Why should one go to Hat Yai?
No reason at all, unless maybe you are a Chinese angkong from nearby Malaysia, looking for cheap deals on pearls and gold.
Maybe you like being neither here nor there.
In that case Hat Yai is perfect because it feels like a city in transition, I would even say it is liminal- a place that is both old and new.
Hat Yai is just a quiet border town, sandwiched between the beautiful beaches of Krabi and the infinitely more pristine Langkawi or Penang. We were only supposed to stop in Hat Yai for a few hours or a night at most, if we can help it. We wanted to ride the overnight train to Kuala Lumpur- a slow and expensive affair, but I love trains and Alex loves me, and since love makes you do crazy things, we’d happily be sloth- stuck in this situation together.
“There’s always a way if you’re not in a hurry.”

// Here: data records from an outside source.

/-- The status word a selector names. -/
def mstatWord (s : State) (key : Nat) (sel : W64) : W64 :=
  let t := s.thread key
  let a := s.arch (coreOf key)
  let record (eng : Nat) : W64 :=
    let r := t.faultOf eng
    r.fser ++ 0#23 ++ BitVec.ofBool r.unreported ++ r.fcause
  match sel.toNat with
  | 0 =>
    BitVec.ofNat 64 (t.fcred.toNat * 2 ^ 40 + a.accOfl.toNat * 2 ^ 36 + a.accNan.toNat * 2 ^ 32 +
      bankBits (a.tiles.map (·.1)) * 2 ^ 24 + bankBits ((loadingEntries a).flatMap loadBanks) * 2 ^ 16 +
      headSlot a.mq * 16 + a.mq.entries.length * 4 + headState a.mq)
  | 1 => BitVec.ofNat 64 (headSlot a.cq * 16 + a.cq.entries.length * 4 +
      (if (headOf a.cq).any (copyBlocked a false) then 2 else headState a.cq))
  | 2 => record 1
  | 3 => record 2
  | 4 => (t.faultOf 1).faddr
  | 5 => (t.faultOf 2).faddr
  | _ => 0

def execMstat (a d : Reg) (s : State) : Out := .next (s.finishG d (mstatWord s s.cur (s.me.rg a)) 6)

/-! ## ENG (R190-R192) -/

/-- A token's fields, or FORMAT: engine, slot, serial. -/
def readToken (t : W64) : Except Stop (Nat × Nat × W32) := do
  let eng := (t.extractLsb' 38 2).toNat
  need (t.extractLsb' 40 24 = 0 ∧ t.extractLsb' 32 3 = 0 ∧ (eng = 1 ∨ eng = 2)) FORMAT t
  return (eng, (t.extractLsb' 35 3).toNat, t.extractLsb' 0 32)

/-- EWAIT: what an ended entry reports to its own slot. -/
def execEwait (a d : Reg) (s : State) : Out :=
  run (.ewait a d) s (do
    let (eng, slot, serial) ← readToken (s.me.rg a)
    if !serialEnded (s.engine s.myCore eng (isUrgentSlot slot)) serial then .error (.park 0x0A (a.setWidth 64) false [] [])
    else
      let s1 := acquireAt s s.myCore 1
      let t := s1.me
      let r := t.faultOf eng
      if slot = slotOf s.cur ∧ r.unreported ∧ (serial - r.fser).toNat < 2 ^ 31 then
        let t1 : Thread := { t with efault := tput t.efault eng { r with unreported := false } }
        if d ≠ 0 then return s1.finish (t1.wg d (r.fser ++ 0#22 ++ BitVec.ofNat 2 eng ++ r.fcause)) 6
        else if twinLag s s.cur then .error .hold
        else return trapMe (s1.setMe t1) ENGINE r.faddr
      else return s1.finish (t.wg d 0) 6)

/-- What is earlier than an EFENCE in its named queues and run. -/
def efenceEarlier (s : State) (key : Nat) (m : BitVec 5) : List (Nat × W32) :=
  (if m.getLsbD 0 then (slotEntries s key 1).map (fun e => (1, e.serial)) else []) ++
  (if m.getLsbD 1 then (slotEntries s key 2).map (fun e => (2, e.serial)) else []) ++
  (if m.getLsbD 2 then [(3, (s.thread key).runSer)] else [])

/-- EFENCE: with bit 4 the thread waits; without it, later entries of the named sources do. -/
def execEfence (m : BitVec 5) (s : State) : Out :=
  run (.efence m) s (do
    let key := s.cur
    let t := s.me
    if m.getLsbD 4 then
      if !efenceClear s key m then
        .error (.park 0x0A 0 false [] [])
      else if (m.getLsbD 2 && t.run.isSome) || !t.cmp.isEmpty || (s.core s.myCore).storeq.any (fun e => e.slot == slotOf key) then .error .hold
      else return s.finish t 6
    else
      let named := (if m.getLsbD 0 then [1] else []) ++ (if m.getLsbD 1 then [2] else []) ++ (if m.getLsbD 2 then [3] else []) ++
        (if m.getLsbD 3 then [4] else [])
      let before := efenceEarlier s key m
      let ef := named.foldl (fun f src =>
        let old := (tget [] f src).filter (fun x => !barrierPassed s key x)
        tput f src (old ++ before.filter (fun x => !old.contains x))) t.efence
      return s.finish { t with efence := ef } 6)

/-- ECANCEL: the entries stop, and the instruction completes when each has (R190). -/
def execEcancel (a d : Reg) (s : State) : Out :=
  run (.ecancel a d) s (do
    let (eng, slot, serial) ← readToken (s.me.rg a)
    if slot ≠ slotOf s.cur then return s.finishG d 0 6
    else
      let mine (e : Entry) : Bool := e.slot == slot && decide ((e.serial - serial).toNat < 2 ^ 31)
      let u := isUrgentSlot slot
      let n := ((s.engine s.myCore eng u).entries.filter mine).length
      let s1 := reapCore (cancelWhere s s.myCore eng u mine) s.myCore
      if (s1.engine s.myCore eng u).entries.any (fun e => mine e && !e.pipe.isEmpty) then
        let w : Wait :=
          { kind := 0, eval := 0, deadline := none, remote := none, instr := .ecancel a d, taken := [], sent := true, aux := n, reply := none }
        return s1.setMe { s1.me with wait := some w, busy := some (s.doneAt 6) }
      else return s1.finishG d (BitVec.ofNat 64 n) 6)

/-- The cancelled entries of a slot have stopped: none has a step in the pipe (R181). One that has none stops at once, and leaves
its queue when it is at the head. -/
def cancelStopped (s : State) (key : Nat) : Bool :=
  !(slotEntries s key 1 ++ slotEntries s key 2).any (fun e => e.cancelled && !e.pipe.isEmpty)

/-! ## Starts (R173, R176, R178, R336) -/

/-- The engine may take up work for a core now: a service core has none (R10), and a relock stops a die's engines (R17). -/
def engineMayRun (s : State) (core : Nat) : Bool :=
  decide (core < 1280) && !ctxStopped s core && (s.core core).migrating.isNone && dieReachable s (dieOf core)

/-- The head of a queue may start as far as the other queue of its engine goes: urgent work waits for the running entry to
pause, other work for the urgent queue. -/
def turnOf (a : CoreArch) (eng : Nat) (urgent : Bool) : Bool :=
  if urgent then (headOf (a.queue eng false)).all (fun e => e.state != .running) else (a.queue eng true).entries.isEmpty

/-- Replace the head of a queue. -/
def setHead (s : State) (core eng : Nat) (urgent : Bool) (e : Entry) : State :=
  let q := s.engine core eng urgent
  s.setEngine core eng urgent { q with entries := e :: q.entries.drop 1 }

/-- What becomes of a job at the head: held on a lock, an unaccepted store or the interlock of R173, faulted by R176, or started
with its table. The interlock is clear before a check that looks at the banks decides (R173, R181). -/
inductive JobStart where
  | wait
  | fault (cause : Byte) (addr : W64)
  | begin_ (nest : List NestLevel)
deriving DecidableEq, Repr

def jobStart (s : State) (core : Nat) (e : Entry) (other copies : List Entry) : JobStart :=
  let c := cardOf e
  match checkCard c with
  | .error (x, f) => .fault x f
  | .ok _ =>
    if (lockedByte (s.arch core) (e.slot % 16) c.nbase (16 * c.levels)).isSome then .wait
    else
      match engineBytes s core e.slot c.nbase (16 * c.levels) with
      | none => .wait
      | some table =>
        match readNest c table with
        | .error (x, f) => .fault x f
        | .ok nest =>
          let banks := jobBanks { e with nest := nest }
          if bankConflict other banks false then .fault ENGINE 0
          else if bankConflict copies banks false then .wait
          else
            match checkNest s core c nest with
            | .error (x, f) => .fault x f
            | .ok _ => .begin_ nest

/-- MATRIX_ENTRY_START: a head that may start is validated, and starts or faults. -/
def execMatrixEntryStart (core : Nat) (urgent : Bool) (s : State) : Out :=
  let a := s.arch core
  match (a.queue 1 urgent).entries with
  | [] => .next s
  | e :: _ =>
    if e.unreleased ∧ e.state = .queued ∧ !e.cancelled then .next (setHead s core 1 urgent { e with state := .parked })
    else if e.unreleased ∨ e.cancelled ∨ !(e.state == .queued || e.state == .parked) ∨ e.fault.isSome ∨ !engineMayRun s core ∨ !turnOf a 1 urgent ∨
        !e.after.all (barrierPassed s (keyOf core (e.slot % 16))) then .next s
    else
      let other := if urgent then headOf a.mq else []
      let copies := headOf a.cq ++ headOf a.ucq
      let begin_ (e : Entry) (end_ : Nat) : State := setHead s core 1 urgent { e with state := .running, start := end_ }
      match e.kind with
      | .job _ _ _ _ _ _ _ =>
        (match jobStart s core e other copies with
         | .wait => .next s
         | .fault c f => .next (endEntry s core 1 urgent (.faulted c f))
         | .begin_ nest => .next (begin_ { e with nest := nest, next := 0 } (s.pk.array + 32)))
      | .mldb fmt _ _ _ =>
        if bankConflict other (loadBanks e) true then .next (endEntry s core 1 urgent (.faulted ENGINE 0))
        else if bankConflict copies (loadBanks e) false then .next s
        else
          let s1 := begin_ e (s.pk.array + 16 + tileSize fmt.toNat / 256)
          .next (s1.setArch core (invalidate (s1.arch core) (loadBanks e)))
      | .mzero _ => .next (begin_ e (s.pk.array + 128))
      | .mrd _ _ n b16 _ _ => .next (begin_ e (s.pk.array + 16 + n * (if b16 then 256 else 512) / 256))
      | .copy _ _ _ _ _ _ _ _ => .next s
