/-! ## GANG (R81, R82) -/

/-- The trailer bound beside a leader: a copy of its registers and CSRs. -/
def trailerOf (t : Thread) : Thread :=
  { t with twt := true, twl := false, bound := false, inbox := [], deferred := [], fcred := 0, efault := [], lvq := [], cmp := [],
           fwd := [], arrived := [], aredIn := [], peers := [], mcstOpen := [], mcstFailed := [] }

/-- TWIN. -/
def execTwin (d : Reg) (s : State) : Out :=
  let t := s.me
  let slot := slotOf s.cur
  if t.twl || t.twt || t.state == .following || (s.followerOf s.cur).isSome then .next (s.finishG d 3 6)
  else if slot % 2 = 1 ∨ 6 ≤ slot then .next (s.finishG d 2 6)
  else if (s.thread (partnerOf s.cur)).state ≠ .empty then .next (s.finishG d 1 6)
  else
    let lead : Thread := ({ t with twl := true, twinAt := 0, lvq := [], cmp := [] }.wg d 0).adv (s.doneAt 6)
    .next ((s.setMe lead).setThread (partnerOf s.cur) (trailerOf lead))

/-- UNTWIN: the gate before it has let the trailer reach it (R67). -/
def execUntwin (d : Reg) (s : State) : Out :=
  run (.untwin d) s
    (if s.me.twl then
      if !s.me.cmp.isEmpty then .error .hold
      else
        let s1 := s.setThread (partnerOf s.cur) Thread.reset
        .ok (s1.finish ({ s1.me with twl := false, lvq := [], cmp := [], twinAt := 0 }.wg d 0) 6)
    else .ok (s.finishG d 1 6))

/-- Status 2 or 3 of FOLLOW and JOIN, if the thread cannot follow. JOIN takes FOLLOW's 3 for a twinned thread or predecessor
(DESIGN CHOICE, log 39: its row names 0, 1, 2 and 'conditions as for FOLLOW'). -/
def cannotFollow (s : State) : Option W64 :=
  match predecessor s.cur with
  | none => if s.me.twl || s.me.twt then some 3 else some 2
  | some p =>
    let x := s.thread p
    if s.me.twl || s.me.twt || x.twl || x.twt then some 3
    else if x.state = .empty ∨ ¬ x.bound ∨ ¬ s.me.bound ∨ x.kid ≠ s.me.kid then some 2
    else none

/-- Wait at the point of FOLLOW or JOIN, or the status that ends it. -/
def followBody (i : Instr) (d : Reg) (s : State) : Except Stop State :=
  match cannotFollow s with
  | some st => .ok (s.finishG d st 6)
  | none => .error (.park 0x0F s.me.pc false [] [])

/-- FOLLOW: in a FOLLOWING thread it binds nothing. -/
def execFollow (d : Reg) (s : State) : Out :=
  run (.follow d) s (if s.me.state = .following then .ok (s.finishG d 0 6) else followBody (.follow d) d s)

/-- JOIN. -/
def execJoin (d : Reg) (s : State) : Out :=
  run (.join d) s (if s.me.det then followBody (.join d) d s else .ok (s.finishG d 2 6))

/-- DETACH. -/
def execDetach (d : Reg) (s : State) : Out :=
  if s.me.state = .following then .next (s.finish ((s.me.detach).wg d 0) 6) else .next (s.finishG d 1 6)

/-- CHK: check bits are written for the recomputed result (R69). -/
def execChk (d : Reg) (s : State) : Out :=
  let t := s.me
  let t1 : Thread := match t.pend with
    | some (r, v) =>
      if t.ck ∧ r = d then
        { t with pend := none, bad := if v = t.rg d then tdel t.bad d.toNat else tput t.bad d.toNat v }
      else t
    | none => t
  .next (s.finish t1 6)

/-! ## NEST and ITER (R74, R75, R83) -/

/-- The descriptor's checks: alignment, and rights R, W and A; its DVA. A segment that is not global traps SEGV (DESIGN CHOICE,
log 54: R74 puts the descriptor in global memory, and R84 names no trap for another kind). -/
def nestSeg (t : Thread) (dsc : W64) : Except Stop Nat := do
  need (dsc.extractLsb' 0 6 = 0) ALIGN dsc
  let _ ← segCheck t dsc 64 rightW
  let _ ← segCheck t dsc 64 rightA
  let (kind, o) ← segCheck t dsc 64 rightR
  need (kind = 1) SEGV dsc
  return o

/-- The descriptor's place, with the page's checks. -/
def nestPlace (s : State) (key : Nat) (dsc : W64) : Except Stop (State × Nat × Nat × W64) := do
  let o ← nestSeg (s.thread key) dsc
  let (s, leaf, pa) ← translate s (clusterOf (coreOf key)) (s.partOf (coreOf key)) o 7 dsc
  need (leafCls leaf ≠ 4) ACCESS dsc
  return (s, o, pa, leaf)

/-- The bytes of a descriptor at its home; poison kills. A home, or lines that an acquire drains, on a die that relocks hold it (R18). -/
def nestRead (s : State) (key dva pa : Nat) (leaf : W64) (acq : Bool) : Except Stop (State × List Byte) :=
  if !placeReachable s key (.global dva pa leaf) || (acq && !recordsOpen s pa) then .error .hold
  else
  let r := atHome s (coreOf key) (s.partOf (coreOf key)) dva pa 64 (if acq then some 4 else none) (fun _ => none)
  if r.2.2 then .error .poison else .ok (r.1, mreadN r.1.mem.ram pa 64)

/-- Levels, participants, minimum chunk and bounds. -/
structure NestDesc where
  next : Nat
  total : Nat
  bounds : List Nat
  levels : Nat
  p : Nat
  minch : Nat
deriving DecidableEq, Repr

def parseNest (b : List Byte) : NestDesc :=
  { next := fieldAt b 0 8, total := fieldAt b 8 8, bounds := (List.range 5).map (fun i => fieldAt b (16 + 4 * i) 4),
    levels := fieldAt b 36 1, p := fieldAt b 38 2, minch := fieldAt b 40 4 }

/-- NEST at the descriptor's home: the status. -/
def nestPerform (s : State) (key : Nat) (dsc : W64) : Except Stop (State × W64) := do
  let (s, dva, pa, leaf) ← nestPlace s key dsc
  if !drainOpen s (clusterOf (coreOf key)) then .error .hold
  let (s, b) ← nestRead s key dva pa leaf false
  let x := parseNest b
  let total := (x.bounds.take x.levels).foldl (· * ·) 1
  if x.levels < 1 ∨ 5 < x.levels ∨ x.p = 0 ∨ x.minch = 0 ∨ 2 ^ 63 ≤ total then return (s, 1)
  else
    let s1 := drainCluster s (clusterOf (coreOf key))
    return ({ s1 with mem := ramWrite s1.mem pa (bytesOfNat 8 0 ++ bytesOfNat 8 total) }, 0)
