/-- MCST. -/
def execMcst (b a d : Reg) (s : State) : Out :=
  run (.mcst b a d) s (do
    let key := s.cur
    let ea := s.me.rg a
    need (decide (ea.toNat % 8 = 0)) ALIGN ea
    let (kind, o) ← segCheck s.me ea 8 rightW
    need (decide (kind = 1)) SEGV ea
    match pubOf s (s.partOf s.myCore) o with
    | none => .error (.trap ACCESS ea)
    | some p =>
      let (s1, place) ← resolve s key ea 8 .store kind o
      let seq := s1.me.mcstSeq + 1
      let s2 ← storeAt s1 key ea place (bytesOfNat 8 (s.me.rg b).toNat) (.mcst p seq) none
      let s3 := s2.setMe { s2.me with mcstSeq := seq, mcstFailed := [] }
      if d = 0 then return s3.finish s3.me 8
      else
        let s4 := parkMe s3 0x01 ea (.mcst b a d)
        let t := s4.me
        return s4.setMe { t with wait := t.wait.map (fun w => { w with aux := seq }) })

/-! ## PUBV, SUBV (R373, R375, R376, R389) -/

/-- The source region of a RESYNC, byte by byte with its address in the copies. -/
def resyncData (s : State) (part : Nat) (x : Publication) (eval : W64) : Except Stop (State × List (Nat × Byte)) := do
  let n := 4096 * x.npage
  need ((rangePieces x.psrc n).all (fun p => match walk s part p.1 with
    | .leaf l => leafCls l.word != 4
    | .fault _ => true)) ACCESS eval
  let (s1, ps) ← translateRange s (clusterOf s.myCore) part x.psrc n accRead eval
  if ps.any (fun p => anyPoison s1.mem.ramPoison p.1 p.2) then .error .poison
  else
    let bs := ps.flatMap (fun p => mreadN s1.mem.ram p.1 p.2)
    return (s1, (bs.zipIdx x.pdst).map (fun y => (y.2, y.1)))

/-- PUBV at one member: bumped, or left unbumped. -/
def bumpMember (part p : Nat) (x : Publication) (data : Option (List (Nat × Byte))) (ver : W64) (r : State × List Nat) (m : Nat) :
    State × List Nat :=
  let s := r.1
  let pkg := BitVec.ofNat 10 m
  let sub := BitVec.ofNat 8 x.sub
  let part4 := BitVec.ofNat 4 part
  match data with
  | some l =>
    if pkgFailed s pkg then (s, r.2 ++ [m]) else ((setStale s part p pkg false).send (.bump pkg part4 sub ver true l), r.2)
  | none =>
    if pkgFailed s pkg then (s, r.2 ++ [m])
    else if (staleOf s part p).contains pkg then (s.send (.stale pkg part4 sub), r.2 ++ [m])
    else (s.send (.bump pkg part4 sub ver false []), r.2)

/-- PUBV. -/
def execPubv (b a d : Reg) (s : State) : Out :=
  run (.pubv b a d) s (do
    let key := s.cur
    let part := s.partOf s.myCore
    let v := s.me.rg a
    let p := v.toNat
    let g := s.me.rg b
    need (decide (p ≤ 255) && decide (g.toNat ≤ 1)) FORMAT v
    match pubAt s part p with
    | none => .error (.trap ACCESS v)
    | some x =>
      need x.live ACCESS v
      if releaseWaits s key 5 false ∨ s.me.mcstOpen.any (fun y => y.pub == p) then .error .hold
      else
        let s1 := releaseMoves s s.myCore 5 false
        let (s2, data) ← if g = 1 then (do
          let r ← resyncData s1 part x v
          return (r.1, some r.2)) else pure (s1, none)
        let ver := BitVec.ofNat 64 (x.v + 1)
        let s3 := match walk s2 part ((s2.part part).pubt.toNat + 192 * p + 32) with
          | .leaf l =>
            { s2 with mem := ramWrite s2.mem (leafPA l.word + ((s2.part part).pubt.toNat + 192 * p + 32) % l.size) (bytesOfNat 8 ver.toNat) }
          | .fault _ => s2
        let r := x.members.foldl (bumpMember part p x data ver) (s3, [])
        let w := fenceWord r.2 false
        return r.1.finish ({ r.1.me with mcstat := w }.wg d w) 6)
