/-- The kernel ends FAULTED (R305-R307); where it has not passed its validation, the members it was due to supply to prepared groups
count as ended (R245). -/
def failValidation (s : State) (q : Nat) (serial : W32) (cause : Byte) : State :=
  let s1 := match s.kernel q serial with
    | some k => if k.valid then s else dropCancelled s q k
    | none => s
  settle (faultKernel (flagError s1 q serial cause) q serial)

/-- Validate a DISPATCHING kernel: it may bind ranks, goes on to its release, is held on a page, or fails. -/
def validateKernel (s : State) (q : Nat) (serial : W32) : State :=
  match s.kernel q serial with
  | none => s
  | some k =>
    match validate s q k with
    | .ok (s1, p) =>
      let s2 := setupGroups s1 q k p
      settle (s2.setKernel q { k with
        valid := true, places := p.places, pmask := p.pmask, groups := p.groups,
        state := if k.nthr = 0 then .releasing else .dispatching })
    | .error (.page dva kind acc _) =>
      joinRecord s (queueDie q) (324 + queueDie q) (s.queuePart q) dva kind acc 16 (.dispatch q serial)
    | .error (.trap cause _) => failValidation s q serial cause
    | .error _ => s

/-- DISPATCH_DECISION: one decision at a rotation boundary of D0. A fatal error stops dispatch (R399). -/
def execDispatchDecision (s : State) : Out :=
  match atBoundary s 0 s.pk.dispatchedAt with
  | none => .next s
  | some r =>
    if s.pk.fatal.isSome then .next s
    else
      let s0 := markEligible (takeWeights s)
      match chooseQueue s0 with
      | none => .next s0
      | some q =>
        let s1 := { s0 with pk := { s0.pk with dispatchedAt := some r } }
        let w := s1.queue q
        match w.head with
        | none => .next s1
        | some k =>
          let s2 := s1.setQueue q { w with pass := w.pass + BitVec.ofNat 64 (2 ^ 20 / w.weight.toNat) }
          let s3 := s2.setKernel q { k with state := .dispatching, wdStart := s.tim, wdRun := 0 }
          .next (validateKernel (settle s3) q k.serial)

/-! ## Binding (R314-R316, R382) -/

/-- The thread of a slot belongs to a shuttle kernel. -/
def shuttleThread (s : State) (key : Nat) : Bool :=
  let t := s.thread key
  t.bound && match s.kernel (kidQueue t.kid) (kidSerial t.kid) with
    | some k => k.isShuttle
    | none => false

/-- Dispatch binds ranks to the cores of a RESIDENT or DEGRADED context (R325). -/
def ctxRuns (s : State) (part : Nat) : Bool := (s.part part).ctx = .resident || (s.part part).ctx = .degraded

/-- The core may take new threads: assigned, no victim core, its context running, no end of a migration (R323, R325, R337,
R352). -/
def coreTakes (s : State) (core part : Nat) : Bool :=
  assignedTo s core part && !(s.core core).vict && (s.core core).migrating.isNone && ctxRuns s part &&
    !s.cores.any (fun c => c.2.migrating == some core)

/-- Threads of other kernels on a core: slot and KID. -/
def otherThreads (s : State) (core : Nat) (kid : W64) : List (Nat × W64) :=
  (List.range 7).filterMap (fun slot =>
    let t := s.thread (keyOf core slot)
    if t.bound && t.kid != kid then some (slot, t.kid) else none)

/-- A kernel with EXCL is bound only to a core whose slots 0-5 hold no thread of another kernel (R316). -/
def exclOwn (s : State) (core : Nat) (k : Kernel) (kid : W64) : Bool := !k.excl || (otherThreads s core kid).all (fun x => x.1 == 6)

/-- Slots 0-5 of a core are kept from a kernel by its own EXCL, or by that of a kernel which holds a slot there (R316). -/
def exclAllows (s : State) (core : Nat) (k : Kernel) (kid : W64) : Bool :=
  exclOwn s core k kid && (otherThreads s core kid).all (fun x => match s.kernel (kidQueue x.2) (kidSerial x.2) with
    | some o => !o.excl
    | none => true)

/-- A general slot may be bound: EMPTY, and no half of a twin pair (R314). -/
def slotFree (s : State) (core slot : Nat) : Bool :=
  (s.thread (keyOf core slot)).state == .empty && !(slot % 2 == 1 && (s.thread (keyOf core (slot - 1))).twl)

/-- A core qualifies for slot 6 of a priority-3 shuttle of one thread (R382). -/
def sixQualifies (s : State) (part : Nat) (core : Nat) : Bool :=
  coreTakes s core part && (s.thread (keyOf core 6)).state == .empty &&
    (List.range 6).all (fun slot => !shuttleThread s (keyOf core slot))

/-- The kernel is a shuttle of priority 3 with one thread. -/
def Kernel.urgentShuttle (k : Kernel) : Bool := k.isShuttle && k.shuttlePrio == 3 && k.nthr == 1

/-- The kernel's next rank may be bound to the slot of a core. -/
def wantsSlot (s : State) (q : Nat) (k : Kernel) (core slot : Nat) : Bool :=
  let part := s.queuePart q
  let kid := kidOf part q k.serial
  k.state == .dispatching && k.valid && !k.error && decide (k.nextRank < k.nthr) && coreTakes s core part && slotFree s core slot &&
    (if k.plist then
      k.places[k.nextRank]? == some (core, slot) && (if slot = 6 then exclOwn s core k kid else exclAllows s core k kid)
    else
      k.pmask.getLsbD (dieOf core) &&
        (if k.urgent then slot == 6 && exclOwn s core k kid
         else if k.urgentShuttle then
           match (coresOn s part k.pmask).find? (fun c => sixQualifies s part c && exclOwn s c k kid) with
           | some c => c == core && slot == 6
           | none => decide (slot < 6) && exclAllows s core k kid
         else decide (slot < 6) && exclAllows s core k kid))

― Paul Theroux, The Last Train to Zona Verde: My Ultimate African Safari
Imagine that you have a teleporter machine. It is a very simple piece of technology. Basically, the way it works is it eliminates the empty space between molecules. The idea from this invention is from a quote that claimed, “if you were to condense the size of the universe, it will only be about the size of an apple.” So you can displace yourself from your home in Montreal, and *poof* be in Angkor Wat with a single stride.
You would not have traffic, and very little carbon emissions. Then again, you also give up on those pensive bus rides. As well as places like Hat Yai.
Hat Yai is dusty. It is hot and humid. It doesn’t have the chaos of Bangkok or the excitement of the beer soaked Koh Phi Phi. Hawker stands were a rare sight. Fanny-packed farangs were far and few in between.
Hat Yai is the Thailand that most people wouldn’t know. It is her quiet beauty, after she has washed her face, free of lipstick.